Fresh aerial parts of Daucus carota L. var boissieri, were collected from Orman Botanical garden, Cairo, Egypt, during March 2000 and authenticated by Prof. Dr. Nabil El-Hadidi, Department of Botany, Faculty of Science, Cairo University, Egypt. A voucher specimen has been deposited in the Herbarium of the Faculty of Pharmacy, Ain-Shams University, Cairo, Egypt. One kg of aerial parts of Daucus carota, dried in the shade in an air-draft, were comminuted to powder and exhaustively extracted with EtOH-H₂O (3:1). The aqueous alcoholic extract was dried in vacuum, and completely defatted with CHCl₃. The residue left, 10 g, was dissolved in methanol and subjected to column chromatography (CC) on Sephadex LH-20 using n- BuOH saturated with H₂O for elution to yield 10 major fractions (I-X). Compound (1) (15 mg) was isolated from fraction IV by repeated PPC using 6% HOAc as a solvent. Compound (2) (20 mg) was obtained from fraction X by PPC using 6% HOAc as a solvent followed by Sephadex LH-20 CC using MeOH for elution.
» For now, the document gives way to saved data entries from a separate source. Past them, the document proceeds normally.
-- ==== Sys2Proof/Laws/Exec.lean ====
section
/-! SUPPORT. The meaning of every command, one lemma each, so that a proof never takes apart the dispatch. -/

set_option linter.all false

namespace Sys2Proof.Machine
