theorem part_modPart (n m : Nat) (f : Part → Part) (s : State) : (s.modPart n f).part m = if n = m then f (s.part m) else s.part m := by
  simp only [State.part, State.modPart, Tab.get_upd_at]
@[simp] theorem part_modPart_same (n : Nat) (f : Part → Part) (s : State) : (s.modPart n f).part n = f (s.part n) := by
  rw [part_modPart, if_pos rfl]
theorem part_modPart_ne {n m : Nat} (h : n ≠ m) (f : Part → Part) (s : State) : (s.modPart n f).part m = s.part m := by
  rw [part_modPart, if_neg h]

theorem ember_modEmber (l k : Nat) (f : Ember → Ember) (s : State) : (s.modEmber l f).ember k = if l = k then f (s.ember k) else s.ember k := by
  simp only [State.ember, State.modEmber, Tab.get_upd_at]
  by_cases h : l / 6400 = k / 6400
  · rw [if_pos h, Tab.get_upd_at]
  · rw [if_neg h, if_neg (fun e => h (by rw [e]))]
@[simp] theorem ember_modEmber_same (l : Nat) (f : Ember → Ember) (s : State) : (s.modEmber l f).ember l = f (s.ember l) := by
  rw [ember_modEmber, if_pos rfl]

@[simp] theorem modThread_self (t : Nat) (f : Thread → Thread) (m : Ember) : (m.modThread t f).thr.get t = f (m.thr.get t) :=
  Tab.get_upd_same ..

theorem thread_modThread (l t k j : Nat) (f : Thread → Thread) (s : State) :
    (s.modThread l t f).thread k j = if l = k ∧ t = j then f (s.thread k j) else s.thread k j := by
  simp only [State.thread, State.modThread, ember_modEmber]
  by_cases h : l = k
  · subst h
    simp only [if_true, Ember.modThread, Tab.get_upd_at, true_and]
  · rw [if_neg h, if_neg (fun e => h e.1)]

@[simp] theorem thrAt_modAt (x : Site) (g : Thread → Thread) (s : State) : thrAt (modAt x g s) x = g (thrAt s x) := by
  simp only [thrAt, modAt, thread_modThread, and_self, if_true]
@[simp] theorem partAt_modAt (x y : Site) (g : Thread → Thread) (s : State) : partAt (modAt x g s) y = partAt s y := rfl
@[simp] theorem partAt_modPart (y : Site) (n : Nat) (f : Part → Part) (s : State) : partAt (s.modPart n f) y = partAt s y := rfl
@[simp] theorem thrAt_modPart (y : Site) (n : Nat) (f : Part → Part) (s : State) : thrAt (s.modPart n f) y = thrAt s y := rfl

@[simp] theorem fns_modFn_same (f : Nat) (g : HostFn → HostFn) (s : State) :
    (s.modFn f g).host.fns.get f = g (s.host.fns.get f) := Tab.get_upd_same ..
theorem fns_modFn (f k : Nat) (g : HostFn → HostFn) (s : State) :
    (s.modFn f g).host.fns.get k = if f = k then g (s.host.fns.get k) else s.host.fns.get k := Tab.get_upd_at ..
@[simp] theorem flues_modFlue_same (f : Nat) (g : Flue → Flue) (s : State) : (s.modFlue f g).flues.get f = g (s.flues.get f) :=
  Tab.get_upd_same ..
theorem flues_modFlue (f k : Nat) (g : Flue → Flue) (s : State) :
    (s.modFlue f g).flues.get k = if f = k then g (s.flues.get k) else s.flues.get k := Tab.get_upd_at ..
@[simp] theorem lc_modLc (f : LifeCycle → LifeCycle) (s : State) : (s.modLc f).lc = f s.lc := rfl
@[simp] theorem power_modPower (f : Power → Power) (s : State) : (s.modPower f).power = f s.power := rfl
@[simp] theorem ks_modKs (f : Kindling → Kindling) (s : State) : (s.modKs f).ks = f s.ks := rfl
@[simp] theorem out_emit (o : Output) (s : State) : (s.emit o).out = o :: s.out := rfl
theorem outHold_sendFrame (n : Nat) (d : Option Pos) (vc : Vc) (b : FrameBody) (s : State) :
    (sendFrame n d vc b s).outHold = if (s.part n).rl.state = .withdrawn ∨ (s.part n).prot.halted then s.outHold
      else s.outHold ++ [(n, { epoch := (s.part n).epoch, lineage := (s.part n).tree.lineage, step := (s.part n).step.count
                               src := s.logicalPos n, dst := d, vc := vc, body := b })] := by
  unfold sendFrame sendFrameVia
  simp only
  split <;> rfl
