theorem execDst_kept (x0 x1 s) {k} (hk : kept s = k) : KeptOut k (execDst x0 x1 s) := by
  subst hk
  unfold execDst
  repeat' (first
    | with_reducible rfl
    | with_reducible assumption
    | simp only [keptEff_ok, keptOut_next, storeScratch_kept]
    | with_reducible refine fst_kept (by assumption) ?_
    | with_reducible refine snd_kept (by assumption) ?_
    | with_reducible refine (issue_kept _ _ _ _ _ _ _ _ _ (fun _ => ?_)).trans ?_
    | with_reducible refine withScratch_kept _ _ _ _ _ _ _ _ ?_ (fun _ _ => ?_)
    | with_reducible refine (foldl_kept _ _ _ (fun _ _ => ?_)).trans ?_
    | split
    | simp only [keptEff_ok, keptOut_next, storeScratch_kept])

theorem execDsetw_kept (x0 x1 s) {k} (hk : kept s = k) : KeptOut k (execDsetw x0 x1 s) := by
  subst hk
  unfold execDsetw
  repeat' (first
    | with_reducible rfl
    | with_reducible assumption
    | simp only [keptEff_ok, keptOut_next, modAt_kept]
    | with_reducible refine fst_kept (by assumption) ?_
    | with_reducible refine snd_kept (by assumption) ?_
    | with_reducible refine (issue_kept _ _ _ _ _ _ _ _ _ (fun _ => ?_)).trans ?_
    | with_reducible refine (foldl_kept _ _ _ (fun _ _ => ?_)).trans ?_
    | split
    | simp only [keptOut_next])

theorem execDgetw_kept (x0 x1 s) {k} (hk : kept s = k) : KeptOut k (execDgetw x0 x1 s) := by
  subst hk
  unfold execDgetw
  repeat' (first
    | with_reducible rfl
    | with_reducible assumption
    | simp only [keptEff_ok, keptOut_next, modAt_kept]
    | with_reducible refine fst_kept (by assumption) ?_
    | with_reducible refine snd_kept (by assumption) ?_
    | with_reducible refine (issue_kept _ _ _ _ _ _ _ _ _ (fun _ => ?_)).trans ?_
    | with_reducible refine (foldl_kept _ _ _ (fun _ _ => ?_)).trans ?_
    | split
    | simp only [keptOut_next])

theorem execTset_kept (x0 x1 s) {k} (hk : kept s = k) : KeptOut k (execTset x0 x1 s) := by
  subst hk
  unfold execTset
  repeat' (first
    | with_reducible rfl
    | with_reducible assumption
    | simp only [ite_self, keptEff_ok, keptEff_exc, keptEff_ite, keptOut_next, modAt_kept]
    | with_reducible refine fst_kept (by assumption) ?_
    | with_reducible refine snd_kept (by assumption) ?_
    | with_reducible refine (issue_kept _ _ _ _ _ _ _ _ _ (fun _ => ?_)).trans ?_
    | with_reducible refine (foldl_kept _ _ _ (fun _ _ => ?_)).trans ?_
    | split
    | simp only [keptOut_next])

theorem execTseti_kept (x0 x1 s) {k} (hk : kept s = k) : KeptOut k (execTseti x0 x1 s) := by
  subst hk
  unfold execTseti
  repeat' (first
    | with_reducible rfl
    | with_reducible assumption
    | simp only [keptEff_ok, keptEff_exc, keptOut_next, modAt_kept]
    | with_reducible refine fst_kept (by assumption) ?_
    | with_reducible refine snd_kept (by assumption) ?_
    | with_reducible refine (issue_kept _ _ _ _ _ _ _ _ _ (fun _ => ?_)).trans ?_
    | with_reducible refine (foldl_kept _ _ _ (fun _ _ => ?_)).trans ?_
    | split
    | simp only [keptOut_next])

theorem execTadd_kept (x0 x1 s) {k} (hk : kept s = k) : KeptOut k (execTadd x0 x1 s) := by
  subst hk
  unfold execTadd
  repeat' (first
    | with_reducible rfl
    | with_reducible assumption
    | simp only [ite_self, keptEff_ok, keptEff_exc, keptEff_ite, keptOut_next, tallyAdd_kept]
    | with_reducible refine fst_kept (by assumption) ?_
    | with_reducible refine snd_kept (by assumption) ?_
    | with_reducible refine (issue_kept _ _ _ _ _ _ _ _ _ (fun _ => ?_)).trans ?_
    | with_reducible refine (foldl_kept _ _ _ (fun _ _ => ?_)).trans ?_
    | split
    | simp only [keptOut_next])

theorem execTrd_kept (x0 x1 s) {k} (hk : kept s = k) : KeptOut k (execTrd x0 x1 s) := by
  subst hk
  unfold execTrd
  repeat' (first
    | with_reducible rfl
    | with_reducible assumption
    | simp only [keptEff_ok, keptOut_next, modAt_kept]
    | with_reducible refine fst_kept (by assumption) ?_
    | with_reducible refine snd_kept (by assumption) ?_
    | with_reducible refine (issue_kept _ _ _ _ _ _ _ _ _ (fun _ => ?_)).trans ?_
    | with_reducible refine (foldl_kept _ _ _ (fun _ _ => ?_)).trans ?_
    | split
    | simp only [keptOut_next])

theorem tallyWait_kept (x0 x1 x2 s) {k} (hk : kept s = k) : KeptEff k (tallyWait x0 x1 x2 s) := by
  subst hk
  unfold tallyWait
  simp only [ite_self, keptEff_ok, keptEff_exc, keptEff_ite, modAt_kept]

theorem execTwait_kept (x0 x1 s) {k} (hk : kept s = k) : KeptOut k (execTwait x0 x1 s) := by
  subst hk
  unfold execTwait
  repeat' (first
    | with_reducible rfl
    | with_reducible assumption
    | simp only [keptOut_next]
    | with_reducible refine fst_kept (by assumption) ?_
    | with_reducible refine snd_kept (by assumption) ?_
    | with_reducible refine tallyWait_kept  _ _ _ _ ?_
    | with_reducible refine (issue_kept _ _ _ _ _ _ _ _ _ (fun _ => ?_)).trans ?_
    | with_reducible refine (foldl_kept _ _ _ (fun _ _ => ?_)).trans ?_
    | split
    | simp only [keptOut_next])
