-- ==== Sys2Proof/Laws/KeptMemory.lean ====
section
/-! SUPPORT. `kept` is left alone by memory, movers, heaps, spans and the kindling slots. -/

set_option linter.all false

namespace Sys2Proof.Machine

theorem relightRecord_kept (x0 s) : kept (relightRecord x0 s) = kept s := by
  unfold relightRecord
  simp only [partRecord_kept]

theorem relightSoot_kept (x0 x1 x2 x3 x4 s) : kept (relightSoot x0 x1 x2 x3 x4 s) = kept s := by
  unfold relightSoot
  simp only [sootEvent_kept]

theorem dropUnsent_kept (x0 s) : kept (dropUnsent x0 s) = kept s := by
  unfold dropUnsent
  simp only [kept_mk, kept_fold]

theorem withdraw_kept (x0 x1 s) : kept (withdraw x0 x1 s) = kept s := by
  unfold withdraw
  repeat' (first
    | with_reducible rfl
    | with_reducible assumption
    | simp only [kept_ite, ite_self, State.modPart_kept, dropUnsent_kept, relightRecord_kept, relightSoot_kept, sendFrame_kept, setFault_kept]
    | with_reducible refine fst_kept (by assumption) ?_
    | with_reducible refine snd_kept (by assumption) ?_
    | with_reducible refine (foldl_kept _ _ _ (fun _ _ => ?_)).trans ?_
    | split
    | simp only [kept_ite, State.modPart_kept, relightRecord_kept, relightSoot_kept, setFault_kept])

theorem freeSlot_kept (x0 x1 s) : kept (freeSlot x0 x1 s) = kept s := by
  unfold freeSlot
  simp only [kept_mk, kept_fold]

theorem bankStatus_kept (x0 x1 x2 s) : kept (bankStatus x0 x1 x2 s) = kept s := by
  unfold bankStatus
  simp only [State.modPart_kept]

theorem bankFinish_kept (x0 s) : kept (bankFinish x0 s) = kept s := by
  unfold bankFinish
  repeat' (first
    | with_reducible rfl
    | with_reducible assumption
    | simp only [State.emit_kept, State.modPart_kept, completeCmd_kept]
    | with_reducible refine fst_kept (by assumption) ?_
    | with_reducible refine snd_kept (by assumption) ?_
    | with_reducible refine (foldl_kept _ _ _ (fun _ _ => ?_)).trans ?_)

theorem bankFail_kept (x0 x1 x2 s) : kept (bankFail x0 x1 x2 s) = kept s := by
  unfold bankFail
  repeat' (first
    | with_reducible rfl
    | with_reducible assumption
    | simp only [State.modPart_kept, bankFinish_kept, bankStatus_kept, freeSlot_kept]
    | with_reducible refine fst_kept (by assumption) ?_
    | with_reducible refine snd_kept (by assumption) ?_
    | with_reducible refine (foldl_kept _ _ _ (fun _ _ => ?_)).trans ?_
    | split)

theorem holdOut_kept (x0 x1 x2 s) : kept (holdOut x0 x1 x2 s) = kept s := by
  unfold holdOut
  simp only [kept_mk, kept_fold]

theorem releaseHeld_kept (s) : kept (releaseHeld s) = kept s := by
  unfold releaseHeld
  repeat' (first
    | with_reducible rfl
    | with_reducible assumption
    | simp only [kept_mk, kept_fold, State.emit_kept, completeCmd_kept]
    | with_reducible refine fst_kept (by assumption) ?_
    | with_reducible refine snd_kept (by assumption) ?_
    | with_reducible refine (foldl_kept _ _ _ (fun _ _ => ?_)).trans ?_
    | split)
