theorem execFlueEnClear_kept (x0 s) {k} (hk : kept s = k) : KeptOut k (execFlueEnClear x0 s) := by
  subst hk
  unfold execFlueEnClear
  simp only [keptOut_next, flueDisable_kept]

theorem execFluePresenceChange_kept (x0 x1 s) {k} (hk : kept s = k) : KeptOut k (execFluePresenceChange x0 x1 s) := by
  subst hk
  unfold execFluePresenceChange
  simp only [kept_mk, kept_fold, kept_ite, ite_self, keptOut_next, State.modFlue_kept, flueStart_kept]

theorem bringUp_kept (x0 x1 x2 s) : kept (bringUp x0 x1 x2 s) = kept s := by
  unfold bringUp
  simp only [kept_ite, ite_self, State.modFlue_kept]

theorem execFlueDetectDone_kept (x0 s) {k} (hk : kept s = k) : KeptOut k (execFlueDetectDone x0 s) := by
  subst hk
  unfold execFlueDetectDone
  simp only [keptOut_next, bringUp_kept]

theorem execFlueTrainDone_kept (x0 s) {k} (hk : kept s = k) : KeptOut k (execFlueTrainDone x0 s) := by
  subst hk
  unfold execFlueTrainDone
  simp only [keptOut_next, bringUp_kept]

theorem execFlueAlignDone_kept (x0 s) {k} (hk : kept s = k) : KeptOut k (execFlueAlignDone x0 s) := by
  subst hk
  unfold execFlueAlignDone
  simp only [keptOut_next, bringUp_kept]

theorem execFlueInitDone_kept (x0 s) {k} (hk : kept s = k) : KeptOut k (execFlueInitDone x0 s) := by
  subst hk
  unfold execFlueInitDone
  simp only [kept_ite, ite_self, keptOut_next, State.draw_kept, State.modFlue_kept, enqueueLink_kept]

theorem execFlueBringupTimeout_kept (x0 s) {k} (hk : kept s = k) : KeptOut k (execFlueBringupTimeout x0 s) := by
  subst hk
  unfold execFlueBringupTimeout
  simp only [kept_ite, ite_self, keptOut_next, State.modFlue_kept, healthSpares_kept]

theorem laneSoot_kept (x0 x1 x2 x3 s) : kept (laneSoot x0 x1 x2 x3 s) = kept s := by
  unfold laneSoot
  simp only [sootEvent_kept]

theorem laneFailed_kept (x0 x1 x2 x3 s) : kept (laneFailed x0 x1 x2 x3 s) = kept s := by
  unfold laneFailed
  simp only [kept_ite, ite_self, State.modFlue_kept, healthSpares_kept, laneSoot_kept, leaveRun_kept]

theorem declareLane_kept (x0 x1 s) : kept (declareLane x0 x1 s) = kept s := by
  unfold declareLane
  repeat' (first
    | with_reducible rfl
    | with_reducible assumption
    | simp only [kept_ite, ite_self, State.modFlue_kept, enqueueLink_kept, laneFailed_kept, sendItem_kept]
    | with_reducible refine fst_kept (by assumption) ?_
    | with_reducible refine snd_kept (by assumption) ?_
    | with_reducible refine (foldl_kept _ _ _ (fun _ _ => ?_)).trans ?_
    | split
    | simp only [kept_ite])

theorem execLaneLockLoss_kept (x0 x1 s) {k} (hk : kept s = k) : KeptOut k (execLaneLockLoss x0 x1 s) := by
  subst hk
  unfold execLaneLockLoss
  simp only [keptOut_next, declareLane_kept]

theorem execLaneErrorInterval_kept (x0 x1 x2 x3 s) {k} (hk : kept s = k) : KeptOut k (execLaneErrorInterval x0 x1 x2 x3 s) := by
  subst hk
  unfold execLaneErrorInterval
  repeat' (first
    | with_reducible rfl
    | with_reducible assumption
    | simp only [kept_ite, ite_self, keptOut_next, State.modFlue_kept, declareLane_kept]
    | with_reducible refine fst_kept (by assumption) ?_
    | with_reducible refine snd_kept (by assumption) ?_
    | with_reducible refine (foldl_kept _ _ _ (fun _ _ => ?_)).trans ?_
    | split
    | simp only [keptOut_next])

theorem takeLink_kept {f p s l t} (h : takeLink f p s = some (l, t)) : kept t = kept s := by
  unfold takeLink at h
  simp only [Option.map_eq_some_iff] at h
  obtain ⟨_, _, h⟩ := h
  cases h
  rfl

theorem execLaneFrame_kept (x0 s) {k} (hk : kept s = k) : KeptOut k (execLaneFrame x0 s) := by
  subst hk
  unfold execLaneFrame
  repeat' (first
    | with_reducible rfl
    | with_reducible assumption
    | simp only [kept_ite, ite_self, keptOut_next, State.modFlue_kept, State.takeFree_kept, enqueueLink_kept, laneFailed_kept]
    | with_reducible refine fst_kept (by assumption) ?_
    | with_reducible refine snd_kept (by assumption) ?_
    | with_reducible exact takeLink_kept (by assumption)
    | with_reducible refine (takeLink_kept (by assumption)).trans ?_
    | with_reducible refine (foldl_kept _ _ _ (fun _ _ => ?_)).trans ?_
    | split
    | simp only [kept_ite, ite_self, keptOut_next, State.modFlue_kept, State.takeFree_kept, enqueueLink_kept, laneFailed_kept])

theorem execWidthFrame_kept (x0 s) {k} (hk : kept s = k) : KeptOut k (execWidthFrame x0 s) := by
  subst hk
  unfold execWidthFrame
  repeat' (first
    | with_reducible rfl
    | with_reducible assumption
    | simp only [kept_ite, keptOut_next, State.modFlue_kept]
    | with_reducible refine fst_kept (by assumption) ?_
    | with_reducible refine snd_kept (by assumption) ?_
    | with_reducible exact takeLink_kept (by assumption)
    | with_reducible refine (takeLink_kept (by assumption)).trans ?_
    | with_reducible refine (foldl_kept _ _ _ (fun _ _ => ?_)).trans ?_
    | split
    | simp only [keptOut_next, State.modFlue_kept])

theorem execFlueRetrainDone_kept (x0 s) {k} (hk : kept s = k) : KeptOut k (execFlueRetrainDone x0 s) := by
  subst hk
  unfold execFlueRetrainDone
  simp only [kept_ite, ite_self, keptOut_next, State.modFlue_kept, enterRun_kept]
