-- ==== Sys2Proof/Laws/KeptHost.lean ====
section
/-! SUPPORT. `kept` is left alone by the host commands and charters. -/

set_option linter.all false

namespace Sys2Proof.Machine

theorem frontEntry_kept {c s e t} (h : frontEntry c s = some (e, t)) : kept t = kept s := by
  unfold frontEntry at h
  simp only at h
  split at h
  · cases h
  · split at h
    · cases h
    · split at h
      · cases h
        exact State.modRing_kept ..
      · cases h
        rfl

theorem hostCommand_kept (c m act s) {k} (hk : kept s = k) (ha : ∀ b e t, kept t = k → kept (act b e t) = k) :
    kept (hostCommand c m act s) = k := by
  unfold hostCommand
  split
  · exact hk
  · rename_i h
    have h1 := (frontEntry_kept h).trans hk
    simp only
    repeat' (first
      | exact hk
      | (rw [completeCmd_kept, State.modRing_kept]; exact h1)
      | (apply ha; rw [State.modRing_kept]; exact h1)
      | split)

theorem finish_kept (x0 x1 x2 x3 x4 s) : kept (finish x0 x1 x2 x3 x4 s) = kept s := by
  unfold finish
  simp only [completeCmd_kept]

theorem outsideWait_kept {x0 x1 x2 s t} (h : (outsideWait x0 x1 x2 s) = some t) : kept t = kept s := by
  unfold outsideWait at h
  repeat' (first
    | (cases h; done)
    | (cases h; simp only; done)
    | split at h
    | dsimp only at h
    | (cases h; repeat' (first
    | with_reducible rfl
    | with_reducible assumption
    | simp only [poolShort_kept, stallOnce_kept]
    | with_reducible refine fst_kept (by assumption) ?_
    | with_reducible refine snd_kept (by assumption) ?_
    | with_reducible refine (foldl_kept _ _ _ (fun _ _ => ?_)).trans ?_)))

theorem outsidePrep_kept (x0 x1 s) : kept (outsidePrep x0 x1 s).1 = kept s := by
  unfold outsidePrep
  repeat' (first
    | with_reducible rfl
    | with_reducible assumption
    | simp only [prepUnit_kept, stallEnds_kept]
    | with_reducible refine fst_kept (by assumption) ?_
    | with_reducible refine snd_kept (by assumption) ?_
    | with_reducible refine (foldl_kept _ _ _ (fun _ _ => ?_)).trans ?_
    | split)

theorem outsidePut_kept (n a bs s) : kept (outsidePut n a bs s).1 = kept s := by
  unfold outsidePut
  refine foldl_fst_kept _ _ _ rfl (fun q x hq => ?_)
  simp only
  split
  · exact hq
  · split
    · exact (fst_kept (by assumption) (lookup_kept ..)).trans hq
    · have h1 := (touchPage_kept n (x.1 / pageBytes) _).trans ((fst_kept (by assumption) (lookup_kept ..)).trans hq)
      split
      · split
        · rename_i h
          refine (putHbm_kept ..).trans ?_
          split at h
          · exact (fst_kept h (outsidePrep_kept ..)).trans h1
          · cases h
            exact h1
        · rename_i h
          split at h
          · exact (fst_kept h (outsidePrep_kept ..)).trans h1
          · cases h
      · exact h1

theorem outsideRead_kept (n a len s) : kept (outsideRead n a len s).1 = kept s := by
  unfold outsideRead
  refine foldl_fst_kept _ _ _ rfl (fun q x hq => ?_)
  simp only
  split
  · exact hq
  · split
    · exact (fst_kept (by assumption) (lookup_kept ..)).trans hq
    · have h1 := (touchPage_kept n (x.1 / pageBytes) _).trans ((fst_kept (by assumption) (lookup_kept ..)).trans hq)
      split
      · split
        · exact (fst_kept (by assumption) (readChecked_kept ..)).trans h1
        · exact (fst_kept (by assumption) (readChecked_kept ..)).trans h1
      · exact h1

theorem inputWritten_kept (x0 x1 x2 s) : kept (inputWritten x0 x1 x2 s) = kept s := by
  unfold inputWritten
  repeat' (first
    | with_reducible rfl
    | with_reducible assumption
    | simp only [kept_ite, ite_self, State.modPart_kept, sendFrame_kept]
    | with_reducible refine fst_kept (by assumption) ?_
    | with_reducible refine snd_kept (by assumption) ?_
    | with_reducible refine (foldl_kept _ _ _ (fun _ _ => ?_)).trans ?_
    | split
    | simp only [kept_ite, ite_self, State.modPart_kept, sendFrame_kept])

theorem finishInput_kept (x0 x1 x2 s) : kept (finishInput x0 x1 x2 s) = kept s := by
  unfold finishInput
  simp only [kept_ite, ite_self, State.modPart_kept, finish_kept]

theorem chrStatus_kept (x0 x1 s) : kept (chrStatus x0 x1 s) = kept s := by
  unfold chrStatus
  simp only [State.modPart_kept]

theorem chrFinish_kept (x0 x1 x2 x3 s) : kept (chrFinish x0 x1 x2 x3 s) = kept s := by
  unfold chrFinish
  simp only [chrStatus_kept, finish_kept]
2,4-Diaminobenzoic acid (1).

R_f-values: 0.55 (H₂O), 0.60 (HOAc), 0.45 (BAW); LC/UV λ_max (nm): 227, 274 and 312; IR ν_max cm^-1: 3449.9, 1661.7; M_r 152, -ve ESI/MS [M-H]^-: 151; ¹H-NMR: δ ppm 6.3 (d, J = 2.5 Hz, H-3), 6.4 (dd, J = 7.5 Hz and J = 2.5 Hz, H-5), 7.8 (d, J = 7.5 Hz, H-6); ¹³C-NMR: δ ppm 100.1 (C-1), 148.9 (C-2), 103.2 (C-3), 152.6 (C-4), 108.5 (C-5), 134.1 (C-6), 168.0 (C-7).

4-(p-Aminobenzoylamino)-2-aminobenzoic acid (2).

R_f-values: 0.20 (H₂O), 0.25 (HOAc), 0.85 (BAW); LC/UV λ_max (nm): 363.8, 336, 237_shoulder, 302_shoulder; IR ν_max cm^-1: 3445.7, 1659.9, 1640.5; M_r 271, -ve ESI/MS [M-H]^-: 270; ¹H-NMR: δ ppm 6.4 (d, J = 2.5 Hz, H-3), 6.5 (dd, J = 7.5 and 2.5 Hz, H-5), 7.1 (d, J = 7.5, H-3’ & H-5’), 7.8 (d, J = 7.5 Hz, H-6), 8.2 (d, J = 7.5, H-2’& H-6’); ¹³C-NMR: δ ppm 100.5 (C-1), 148.3 (C-2), 103.5 (C-3), 154.4 (C-4), 108.5 (C-5), 133.1 (C-6), 168.2 (C-7), 118.8 (C-1’), 131.3 (C-2’), 115.0 (C-3’), 153.1 (C-4’), 115.0 (C-5’), 131.3 (C-6’), 164.6 (C-7’).